Friday, March 21, 2008

Cotton, Cashmere and why I don't sell it.

Why did I wake up on Good Friday and decide I needed to preach an enviromental sermon on my blog - no idea?
I guess its because I joined in the MCY thread on Ravelry “yarn” the other day. Someone stated that 100% cotton is 100% cotton! I have to say I had a big tantrum (ask Heidi - :-) and went of to find some links to prove 100% cotton is not all the same.
But here it go's...............................

At the moment I don't sell cotton, not that I wouldn't like to. Cotton dyes paler than animal fibres making it a gorgeous summer yarn.

I don't sell cotton because I can't be sure where it is coming from and I don't want to buy from certain countries because of human rights and enviromental concerns.
I don't want to buy yarn that takes children out of school to pick the cotton and blackmails them into picking their quota.
Please click on this link and read the details, its very scary.

I wish I could dye cashmere I would love to know how it dyes and what colours I can get and what it feels like to knit.

But I don't sell cashmere either, a lot of the cheap cashmere comes from china, where again there are human rights and enviromental concerns.
Looking for a site to link to I came across these
(I do find this article slightly ironic, as the google ads in the side bar are for cashmere clothing, not sure if it comes from a different source to the cashmere in the article.)
And another to add to the collection

I would buy ethical cashmere but the price would be so expensive you wouldn't buy it.

The older I get the more I worry about human rights. I have always been a greenie, supported Greenpeace since the late 70's, recycled in the days when there you could only recycle glass.
I do have one big enviromental sin and those of you who have read my blog for any length of time will know what that is - I console myself with the fact it is used occasionally and isn't as bad as you would think, but I still feel guilty - :-)
My children have almost all left home, my baby will be off to university in september, all 3 of them would like to have kids of their own which means one day I will be a grandparent (ARGHHHHHHHH - you don't know how scary it is to write this!)
What kind of world will my future grand kids have to live in?

BUT having said all the above I have good news!
My lovely ethically aware supplier thinks he may have sourced an ethical organic cotton and he is also researching a new yarn which has small percentage of ethical cashmere in it.
So maybe I will be able dye some new fibres in the future and be safe in the knowledge that I am not adding to the worlds problems.

(Please excuse the number of "ethicals" in this entry)


Bearium said...

If everyone was even half as environmentally aware as you, this world would be a very different place.
It's very easy for people to just say that's the way it is as it means they don't have to consider the impact of their actions (or lack of them in most cases!). For some reason they are the very people that get most offended by people like you pointing this out.
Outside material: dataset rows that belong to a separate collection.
/-! ## Pending writes (05 R116, R117) -/

/-- A write that falls due `lat` ticks from now, with the flags its operation raises; `arith` is the
horizon class of 13 R384. -/
def Core.post (c : Core) (lat : Nat) (w : Wr) (fl : Flags) (arith : Bool) : Core :=
  { c with
    pend := c.pend ++ [{ due := c.tick + lat, no := c.issueNo, wr := w, fl := fl, walk := none }]
    inst := { c.inst with horizon := max c.inst.horizon (c.tick + lat + if arith then 24 else 16) } }

/-- A write to a scalar register of the focus core. -/
def State.postS (s : State) (lat : Nat) (r : SReg) (x : Word) (fl : Flags) : State :=
  s.onCore fun c => c.post lat (.s r x) fl true
/-- A write that is no arithmetic result. -/
def State.postMove (s : State) (lat : Nat) (w : Wr) : State := s.onCore fun c => c.post lat w 0 false
def State.postV (s : State) (lat : Nat) (w : Wr) (fl : Flags) (arith : Bool) : State :=
  s.onCore fun c => c.post lat w fl arith

/-- The register a write names; none for a discarded write (05 R113). -/
def Wr.reg : Wr → List RegName
  | .s r _ => if r = 0 then [] else [.s r]
  | .v r _ _ => [.v r]
  | .p r _ _ => if r = 0 then [] else [.p r]
  | .h r _ => [.h r]
  | .hInv r => [.h r]
  | .hKeep r => [.h r]
  | .hInvAll => (List.range 16).map fun i => .h (.ofNat 4 i)
  | .mp r _ => [.mp r]
  | .kSet r _ => [.k r]
  | .kAdd r _ => [.k r]
  | .csr n _ => [.csr n]
  | .link _ => [.s 63]
  | .vlda _ r _ _ _ _ _ => [.v r]
  | .vsta .. => []
  | .none => []

/-! ## Masters (04 Table 04-9) -/

/-- VIOLOG1.MASTER: chip, die, kind, unit. -/
def masterOf (chip die kind unit : Nat) : Nat := chip % 64 * 2 ^ 11 + die % 8 * 2 ^ 8 + kind % 4 * 2 ^ 6 + unit % 64
def State.coreMaster (s : State) (c : CoreId) (kind : Nat) : Nat :=
  masterOf s.rhoath.chip c.die.code kind c.num

/-! ## Mirrors and dies in reset (14 R409 to R411, 09 R268) -/

/-- The mirror entry of die `d` that protects offset `o`: its BASE and MBASE in bytes. -/
def Die.mirror (d : Die) (o : Nat) : Option (Nat × Nat) :=
  (List.range 8).findSome? fun n =>
    let q (i : Nat) : Nat := d.nat (0xA600 + n * 0x20 + i * 8)
    let base := bitsAt (q 0) 30 19 * 2 ^ 30
    if bitAt (q 0) 63 && base ≤ o && o < (bitsAt (q 1) 30 19 + 1) * 2 ^ 30 then some (base, bitsAt (q 2) 30 19 * 2 ^ 30)
    else none

/-- Where a protected address of a removed die is served: at its mirror on the twin. -/
def State.redirect (s : State) (pa : Nat) : Nat :=
  match paDie pa with
  | some d =>
    let o := pa % 2 ^ 49
    if (s.die d).removed && o < dramSize d then
      match (s.die d).mirror o with
      | some (b, m) => dieBase d.twin + m + (o - b)
      | none => pa
    else pa
  | none => pa

def State.down (s : State) (d : DieId) : Bool := !(s.die d).uncoreUp
/-- Is the address on a die that answers? -/
def State.answers (s : State) (pa : Nat) : Bool :=
  match paDie (s.redirect pa) with | some d => !s.down d | none => false

/-- Does [pa, pa + n) touch a page that Rhoath retired (14 R413)? -/
def State.retired (s : State) (pa n : Nat) : Bool :=
  s.rhoath.retPages.any fun x =>
    let a := dieBase x.1 + x.2 * 0x8000
    a < pa + n && pa < a + 0x8000

/-- Does `pa` lie in a mirror range? Only the DRAM controllers write there, and, once the protected die is gone, accesses that the
fabric has redirected (14 R409, R411). -/
def State.inMirror (s : State) (pa : Nat) : Bool :=
  match paDie pa with
  | none => false
  | some d =>
    let t := s.die d.twin
    pa % 2 ^ 49 < dramSize d && (List.range 8).any fun n =>
      let q (i : Nat) : Nat := t.nat (0xA600 + n * 0x20 + i * 8)
      let m := bitsAt (q 2) 30 19
      let g := pa % 2 ^ 49 / 2 ^ 30
      bitAt (q 0) 63 && bitsAt (q 0) 30 19 ≤ bitsAt (q 1) 30 19 && m ≤ g && g ≤ m + (bitsAt (q 1) 30 19 - bitsAt (q 0) 30 19)

/-- Does `pa`, where an access performs, lie in a mirror range that no access is redirected to, since its protected die is there? -/
def State.mirrorLive (s : State) (pa : Nat) : Bool :=
  s.inMirror pa && match paDie pa with | some d => !(s.die d.twin).removed | none => false
/-- Does an access name an address in a mirror range that serves redirected accesses: one that no page table gives (R409)? -/
def State.mirrorNamed (s : State) (pa : Nat) : Bool := s.inMirror pa && !s.mirrorLive pa
/-- Where the fabric takes an access that names `pa`: to its mirror where that is redirected. One that names a mirror range itself, by
a handle or a cached translation older than the MIRRORCFG write, goes to no die: its number is 2^52 above `pa`, so that the endpoint
refuses it as a reserved offset (14 R409, R411). -/
def State.route (s : State) (pa : Nat) : Nat := if s.inMirror pa then pa + 2 ^ 52 else s.redirect pa

/-- Eight bytes of a record that a unit of a die writes at `pa`: to memory and, where it is protected, to its mirror, without
a stay in the shared cache (log 19). Nothing is written where no memory answers, in a mirror range or on a retired page. -/
def State.wrRec (s : State) (pa v : Nat) : State :=
  let direct := s.inMirror pa
  let pa := s.redirect pa
  if direct || !s.answers pa || (placeOf pa).isReserved || s.retired pa 8 then s
  else
    let s := s.wr pa 8 v
    match paDie pa with
    | some d =>
      let o := pa % 2 ^ 49
      match (s.die d).mirror o with
      | some (b, m) => if (s.die d.twin).removed then s else s.wr (dieBase d.twin + m + (o - b)) 8 v
      | none => s
    | none => s
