-- ==== Sys2Proof/Machine/Flags.lean ====
section
/-! DEFINITION. Results with their flags: the lane arithmetic of the vector and special-function slots and
the division and conversion forms of the scalar slots. -/

namespace Sys2Proof.Machine

/-- An operation on two operands of a floating format: `f` on exact values, converted once (07 R196). -/
def fpBin (f : Fmt) (m : Rnd) (sm : Sat) (op : Rnd → Val → Val → Val × Flags) (a b : Nat) : Nat × Flags :=
  let x := op m (decodeVal f a) (decodeVal f b)
  let y := convert f m sm x.1
  (y.1, x.2 ||| y.2)

def addV (m : Rnd) (x y : Val) : Val × Flags := addVal m x y
/-- x − y: the sign of a NaN operand is not changed (07 R199). -/
def subV (m : Rnd) (x y : Val) : Val × Flags := addVal m x y.neg
def mulV (_ : Rnd) (x y : Val) : Val × Flags := mulVal x y
def divV (_ : Rnd) (x y : Val) : Val × Flags := divVal x y
/-- (x + y) / 2. -/
def avgV (m : Rnd) (x y : Val) : Val × Flags :=
  let z := addVal m x y
  (match z.1 with
    | .fin s n d e => .fin s n d (e - 1)
    | v => v, z.2)

/-- x y + z, and the forms with a negated product or addend. -/
def fpFma (f : Fmt) (m : Rnd) (sm : Sat) (np nc : Bool) (a b c : Nat) : Nat × Flags :=
  let x := decodeVal f a
  let z := decodeVal f c
  let r := fmaVal m (if np then x.neg else x) (decodeVal f b) (if nc then z.neg else z)
  let y := convert f m sm r.1
  (y.1, r.2 ||| y.2)

/-- The division forms (06 R152). -/
def divS (a b : Word) : Word × Flags :=
  if b = 0 then (BitVec.allOnes 64, fIDZ)
  else if a = BitVec.intMin 64 ∧ b = BitVec.allOnes 64 then (BitVec.intMin 64, fIOV)
  else (.ofInt 64 (a.toInt.tdiv b.toInt), 0)
def divU (a b : Word) : Word × Flags :=
  if b = 0 then (BitVec.allOnes 64, fIDZ) else (.ofNat 64 (a.toNat / b.toNat), 0)
def remS (a b : Word) : Word × Flags :=
  if b = 0 then (a, fIDZ)
  else if a = BitVec.intMin 64 ∧ b = BitVec.allOnes 64 then (0, fIOV)
  else (.ofInt 64 (a.toInt.tmod b.toInt), 0)
def remU (a b : Word) : Word × Flags :=
  if b = 0 then (a, fIDZ) else (.ofNat 64 (a.toNat % b.toNat), 0)

/-- A number format of FCVT, VCVT, VPACK, VUNPACK: floating or integer. -/
inductive NumFmt where
  | flt (f : Fmt)
  | int (f : IFmt)
  deriving DecidableEq, Repr

def cvtFmtNum : CvtFmt → NumFmt
  | .f32 => .flt fp32 | .f64 => .flt fp64 | .f16 => .flt fp16 | .bf16 => .flt bf16
  | .i32 => .int ⟨32, true⟩ | .n32 => .int ⟨32, false⟩ | .i64 => .int ⟨64, true⟩ | .n64 => .int ⟨64, false⟩
def elemNum (t : ElemType) : NumFmt := if t.isFloat then .flt (fmtOf t) else .int (ifmtOf t)

/-- The bits that quieting a NaN of format `f` gives: the value itself where it is no signalling NaN. -/
def quietBits (f : Fmt) (a : Nat) : Nat × Flags :=
  let a := a % 2 ^ f.bits
  match decodeVal f a with
  | .nan s q fr fb => if q then (a, 0) else (nanBits f s fr fb, fNV)
  | _ => (a, 0)

/-- A conversion between two formats (06 R158, 08 R229); a widening of an integer extends it in any saturation
(DEDUCED, log 23). -/
def cvtNum (dst src : NumFmt) (m : Rnd) (sm : Sat) (a : Nat) : Nat × Flags :=
  match src, dst with
  | .flt f, .flt g => if f = g then quietBits f a else convert g m sm (decodeVal f a)
  | .flt f, .int g => convertI g m sm true (decodeVal f a)
  | .int f, .flt g => convert g m sm (Val.ofInt (f.toInt a))
  | .int f, .int g => convertI g m (if f.w < g.w then .none else sm) false (Val.ofInt (f.toInt a))

/-- How an FCVT result fills its register (06 R156, R158). -/
def placeCvt (dst : CvtFmt) (x : Nat) : Word :=
  match dst with
  | .i32 => (BitVec.ofNat 32 x).signExtend 64
  | _ => .ofNat 64 x

end Sys2Proof.Machine
end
You have a conscience, don't apologise for it!

picperfic said...

I have only recently come across the cashmere problem, it made me so very sad and worried about my bits of cashmere I have in my stash. I will use the cashmere I have bought, it would be silly not to, but my guilt is stopping me from having the yarn love feeling as I knit. Wish I could move away from the worry that I may have bought the cheaper cashmere...and I didn't realise there was a cotton problem at all! I need to wake up from my ignorant bliss! Thank goodness I have discovered your yarn store...

Spinayarn said...

Good for you Amanda. I too am a tree-hugging lady worried about the future my childrens children will have. My mum used to push me in my pushcair when she went on 'Ban the Bomb' and 'Greeny' marches in the 60's.
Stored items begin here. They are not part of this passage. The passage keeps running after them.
-- ==== Sys2Proof/Machine/Recovery.lean ====
section
/-! DEFINITION. The events of a core beside the issue of a bundle: data that lands, walks that end, waits that are
over, commits, traps that enter, stops (06 R143, R174 to R180, 09 R248 to R255, 13 R374, R375, R384, R390). -/

namespace Sys2Proof.Machine

/-! ## Frozen time (06 R143, R148) -/

/-- Does the clock domain of the core stand still: frozen, or in the wait of a COMMIT? -/
def Core.still (c : Core) : Bool :=
  c.frozen || (c.dead == 0 && match c.wait with | some (.commit _) => true | _ => false)
/-- The wall time of the focus core at an event that may come while it stands still. -/
def State.wallNow (s : State) : State := if s.core.still then s.thaw else s
/-- The freeze of the focus core ends. -/
def State.unfreeze (s : State) : State :=
  if s.core.frozen then s.thaw.onCore fun c => { c with frozen := false } else s
/-- The freeze and the wait of the focus core end. -/
def State.unwait (s : State) : State := s.unfreeze.onCore fun c => { c with wait := none }
/-- A core that waits in some way, its clock domain frozen. -/
def Core.waiting (c : Core) : Option Wait :=
  if c.frozen && c.strand.isSome && c.stopping.isNone && !c.ended then c.wait else none

/-! ## Landings (09 R250, R252, R255, 13 R379, R381, R384, R386) -/

/-- The register write of the data that access `a` has brought. -/
def landWr (a : Access) : Wr :=
  match a.dst with
  | .none => .none
  | .s r n signed => .s r (extendN n signed a.res.toNat)
  | .v r m => .v r a.res m

/-- The landing `id` of a core takes its write, flags and trap, wherever it is held. -/
def Core.setLanding (c : Core) (id : Nat) (f : Landing → Landing) : Core :=
  let g (l : Landing) : Landing := if l.id = id then f l else l
  { c with
    arb := c.arb.map g
    snap := c.snap.map fun n => { n with arb := n.arb.map g }
    inst := { c.inst with carried := c.inst.carried.map g } }

/-- LANDING_ARRIVAL: the data of an access reaches the Arbour of its core, with the knowledge of the die that answered; what
waited for it leaves (12 R341). -/
def execLandingArrival (id : Nat) (s : State) : Out :=
  match s.flight.find? fun a => a.id == id && a.stage == .reply, (s.flight.find? (·.id == id)).bind (·.land) with
  | some a, some l =>
    let s : State := { s with flight := s.flight.filter (·.id != id) }
    let s := if a.home = a.core.die || s.down a.home then s
      else s.updDie a.core.die fun d => { d with know := mergeKnow d.know a.clock d.id.code }
    let s := (s.focus a.core).wallNow
    let was := s.core.ready
    let s := s.onCore fun c =>
      { c.setLanding l (fun x => { x with wr := some (landWr a), fl := a.fl, trap := a.bad }) with
        inst := { (c.setLanding l (fun x => { x with wr := some (landWr a), fl := a.fl, trap := a.bad })).inst with
          wallHorizon := max c.inst.wallHorizon (c.wall + 16) } }
    .next (if s.core.ready && !was then s.unfreeze else s).pump
  | _, _ => .fault (.notEnabled "LANDING_ARRIVAL")

/-! ## Walks (09 R243, R247, R248, R249, R253, R255) -/

/-- The handle register that a walk rewrites: one that still names the page it walked. -/
def Core.rewalked (c : Core) (w : Walk) (x : HWord) : Core :=
  let h := c.h w.h
  if hInit h && !hValid h && hVpage h == hVpage x && hCtx h == hCtx x then c.setH w.h x else c

/-- A pending write of an XLT or HQRY takes the result of its walk: the handle, or QW0 of it. -/
def walkWr (w : Walk) (r : WalkRes) (p : Pend) : Pend :=
  if p.walk = some w.id then
    { p with
      walk := none
      wr := match p.wr with
        | .h h _ => .h h (mkHandle (bitsAt w.va 15 41) w.ctx r (!w.stale))
        | .s d _ => .s d ((mkHandle (bitsAt w.va 15 41) w.ctx r true).setWidth 64)
        | x => x }
  else p

/-- A landing access that ends before it is sent: its landing takes the trap. -/
def State.dropLanding (s : State) (a : Access) (n : TrapName) (va : Nat) : State :=
  let s := (if isWrite a.act then s.uncount a else s).dropAccess a.id
  match a.land with
  | some l => s.updCore a.core (·.setLanding l fun x => { x with wr := some .none, trap := some ⟨n, 0, .ofNat 64 va⟩ })
  | none => s
def leafRight (a : Access) (l : Leaf) : Bool := match a.act with | .load => l.r | _ => l.a
/-- A landing access whose page is absent: its record, and its hold (09 R253). -/
def State.holdLanding (s : State) (a : Access) (va : Nat) : State :=
  (s.faultRec a.core.die a.ctx 0x01 va 0 a.lcore (s.coreMaster a.core 0)).setAccess { a with stage := .absent }
/-- A landing access with its addresses goes to memory. -/
def State.sendLanding (s : State) (a : Access) (parts : List Part) : State :=
  let home := match parts with | p :: _ => (paDie p.pa).getD a.core.die | [] => a.core.die
  (s.setAccess { a with stage := .away, parts := parts, home := home, xl := s.nextId }).pump

/-- An access whose handle has been walked at issue: the checks of R247 with the page that its handle now names (09 R255). -/
def State.walkedAccess (s : State) (a : Access) (r : WalkRes) : State :=
  let va := match a.parts with | p :: _ => p.va | [] => 0
  match r.leaf with
  | none => s.holdLanding a va
  | some l =>
    let page := a.hbase - a.hbase % pageBytes l.size
    let off (p : Part) : Nat := p.va - a.hbase
    if a.parts.any fun p => pageBytes l.size < off p + p.len then s.dropLanding a .handleRange va
    else if !leafRight a l then s.dropLanding a .pageRights va
    else s.sendLanding a (a.parts.map fun p => { p with va := canonVa (page + off p), pa := l.base + off p })

/-- A held access walks the page of each element's own VA again (09 R253). -/
def State.retryLanding (s : State) (a : Access) : State :=
  let ws := a.parts.map fun p => (p, s.walkVa a.ctx p.va)
  match ws.find? fun x => x.2.leaf.isNone with
  | some (p, w) => (s.badPteRec a.core.die a.ctx p.va w (s.coreMaster a.core 0)).holdLanding a p.va
  | none =>
    match ws.find? fun x => !x.2.leaf.any (leafRight a) with
    | some (p, _) => s.dropLanding a .pageRights p.va
    | none =>
      s.sendLanding a (ws.map fun x => match x.2.leaf with
        | some l => { x.1 with pa := l.base + x.1.va % pageBytes l.size }
        | none => x.1)

/-- WALK_COMPLETE: the walk reads the page tables, once what causally precedes it has been delivered (12 R349); its handle and what
waited for it go on. -/
def execWalkComplete (id : Nat) (s : State) : Out :=
  match s.walks.find? (·.id == id) with
  | none => .fault (.notEnabled "WALK_COMPLETE")
  | some w =>
    let r := s.lookup w.core w.ctx w.va
    match s.directReads w.core.die (s.lookupDies w.core w.ctx w.va) with
    | none => .fault (.notEnabled "WALK_COMPLETE")
    | some s =>
    let s := if (s.getCore w.core).tlb.isEmpty then s else s.draw.2
    let s := if w.stale then s else s.updCore w.core (·.keepWalk w.ctx w.va r)
    let x := mkHandle (bitsAt w.va 15 41) w.ctx r (!w.stale)
    let s : State := { s with walks := s.walks.filter (·.id != id) }
    let s := s.badPteRec w.core.die w.ctx w.va r (s.coreMaster w.core 0)
    let s := (s.focus w.core).wallNow
    let was := s.core.ready
    let s : State := match w.why with
      | .xlt | .hqry => s.onCore fun c =>
        { c with
          pend := c.pend.map (walkWr w r)
          snap := c.snap.map fun n => { n with pend := n.pend.map (walkWr w r) } }
      | .handle => s.onCore (·.rewalked w x)
      | .access a =>
        let s : State := match s.flight.find? (·.id == a) with
          | some y => s.walkedAccess y r
          | none => s
        s.onCore (·.rewalked w x)
    .next (if s.core.wait = some (.walk id) then s.unwait else if s.core.ready && !was then s.unfreeze else s).pump

/-! ## Waits (06 R143, R173 to R176, 05 R124, R125) -/

/-- WAIT_CONDITION_MET: the condition of a waiting operation holds on a frozen tick. -/
def execWaitConditionMet (id : CoreId) (s : State) : Out :=
  let s := s.focus id
  match s.core.waiting with
  | some w =>
    if !beforeIssue w && s.waitHolds s.core w then .next (s.unfreeze.onCore (·.endWait w))
    else .fault (.notEnabled "WAIT_CONDITION_MET")
  | none => .fault (.notEnabled "WAIT_CONDITION_MET")

/-- WFE_TIMEOUT: 4,096 wall ticks have passed since the WFE (06 R176). -/
def execWfeTimeout (id : CoreId) (s : State) : Out :=
  let s := s.focus id
  match s.core.waiting with
  | some (.wfe _) => .next s.unwait
  | _ => .fault (.notEnabled "WFE_TIMEOUT")

/-- QUEUE_ROOM: an entry has left the engine queue that a bundle found full, and the bundle is tried again (05 R124). -/
def execQueueRoom (id : CoreId) (s : State) : Out :=
  let s := s.focus id
  match s.core.waiting with
  | some (.room q) => if s.waitHolds s.core (.room q) then .next s.unwait else .fault (.notEnabled "QUEUE_ROOM")
  | _ => .fault (.notEnabled "QUEUE_ROOM")

/-- SYNC_RELEASE: the engine queues have emptied for a bundle with SYNC (05 R125). -/
def execSyncRelease (id : CoreId) (s : State) : Out :=
  let s := s.focus id
  match s.core.waiting with
  | some .sync => if s.waitHolds s.core .sync then .next s.unwait else .fault (.notEnabled "SYNC_RELEASE")
  | _ => .fault (.notEnabled "SYNC_RELEASE")

/-! ## Commit (13 R384 to R386, 09 R254, R261, R265, 12 R355) -/

/-- Is copy-engine entry `e` a local copy, for which a COMMIT does not wait (13 R385)? -/
def State.entryLocal (s : State) (e : QEntry) : Bool := s.localCopy e.op e.desc e.b.toNat

/-- Is a held effect of the instance still to be checked at its home slice, which it reaches before COMMIT (04 R99)? -/
def State.unchecked (s : State) (c : Core) (a : Access) : Bool :=
  a.core == c.id && a.app.isNone && a.inst == c.inst.id && a.held && a.stage == .home && !s.down a.home &&
    (match a.act with | .launch .. | .drop => false | .dec _ => !a.checked | _ => true)

/-- Has the open instance of core `c` passed its horizons: every held effect checked, no landing of it without its data, no engine command of
it unfinished but local copies, no detector event still to be reported? -/
def State.horizonsPassed (s : State) (c : Core) : Bool :=
  let i := c.inst.id
  c.arb.all (fun l => l.inst != i || l.wr.isSome) &&
    c.xmq.all (·.inst != i) && (c.xmRun.toList ++ c.xmDrain).all (·.ent.inst != i) &&
    c.ceq.all (fun e => e.inst != i || s.entryLocal e) && c.ceRun.all (fun r => r.ent.inst != i || r.isLocal) &&
    !s.flight.any (s.unchecked c) && c.tiles.isEmpty && c.pend.all (·.walk.isNone) &&
    !s.inputs.any (isDetected c.id)

/-- A held effect of the instance released: it leaves its pin for its target (13 R384). A LAUNCH goes to the die that
its virtual die names. -/
def State.releaseAccess (s : State) (a : Access) : Access :=
  { a with
    held := false, stage := .away
    home := match a.act with
      | .launch _ vd => (vdieOf s a.ctx vd).getD a.home
      | _ => a.home }

/-- The places in the strand's order of the deterministic reductions that the open instance of core `c` commits. -/
def State.detSeqs (s : State) (c : Core) : List Nat :=
  ((s.flight.filter fun a => a.core == c.id && a.inst == c.inst.id && a.held && a.det).map (·.seq) ++
    (c.trellis.filter fun t => !t.committed && t.det).map (·.seq)).eraseDups
/-- The key of the reduction at place `q`: gang, core and the count of those before it in the epoch (12 R355). -/
def detKey (st : Strand) (reds : Nat) (l : List Nat) (q : Nat) : Nat × Nat × Nat :=
  (st.gang, st.lcore, reds + (l.filter (· < q)).length)

/-- COMMIT_RELEASE: the horizons are passed; the held effects are released, the log's entries are committed and a new
instance begins (13 R384). -/
def execCommitRelease (id : CoreId) (s : State) : Out :=
  let s := s.focus id
  let c := s.core
  match c.wait, c.strand with
  | some (.commit after), some st =>
    if 0 < c.dead || c.frozen || c.ended || c.stopping.isSome || c.snap.isSome || !s.horizonsPassed c ||
        (after == .exit && !(c.syncq ++ c.trapq).isEmpty) then
      .fault (.notEnabled "COMMIT_RELEASE")
    else
      let wait := c.inst.wallHorizon - c.wall
      let dets := s.detSeqs c
      let sn : Bool := match after with | .barrier b => b | _ => false
      let bar : Bool := match after with | .barrier _ => true | _ => false
      let s : State := { s with
        flight := s.flight.map fun a => if a.core == c.id && a.inst == c.inst.id && a.held then
          s.releaseAccess { a with key := detKey st c.reds dets a.seq } else a
        effects := s.effects.filter (fun e => !(e.core == c.id && e.inst == c.inst.id && !e.committed)) ++
          (s.effects.filter fun e => e.core == c.id && e.inst == c.inst.id && !e.committed).map fun e =>
            { e with committed := true } }
      let s := s.onCore fun c =>
        { c with
          wall := c.wall + wait, freezeCnt := c.freezeCnt + .ofNat 64 wait
          trellis := c.trellis.map fun t =>
            if t.committed then t else { t with committed := true, key := detKey st c.reds dets t.seq }
          reds := c.reds + dets.length
          bars := if bar && !sn then c.bars + 1 else c.bars
          ssteps := if bar && sn then c.ssteps + 1 else c.ssteps }
      let s := if after == .exit then s.unbindWhere fun b => b.task = st.task && b.gang == st.gang && b.lcore == st.lcore else s
      let s := (s.beginInst (after == .atomic)).pump
      .next (s.onCore fun c =>
        match after with
        | .next | .atomic => { c with wait := none }
        | .barrier b => { c with wait := some (.barrier b (if b then c.ssteps else c.bars)), frozen := true }
        | .drain => { c with wait := some .drain, frozen := true }
        | .exit => { c with wait := some .exited, ended := true })
  | _, _ => .fault (.notEnabled "COMMIT_RELEASE")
Its great to have a source of ethical fibre and a dyer who cares enough to do the research.

Norfolkknitter said...

Well said! If we're going to make a fuss about food miles, reducing, reusing and recycling etc. then as knitters the next logical step is ensuring our yarn is produced as ehtically as possible in every step of the process. It's good to know that we can be assured of quality products from people who care!

Sam said...

I knew nothing about the cotton or cashmere trade before reading this. Thank you Amanda for posting. My husband had been hinting at a pair of cashmere socks ... I know he won't be the least interested once I explain to him!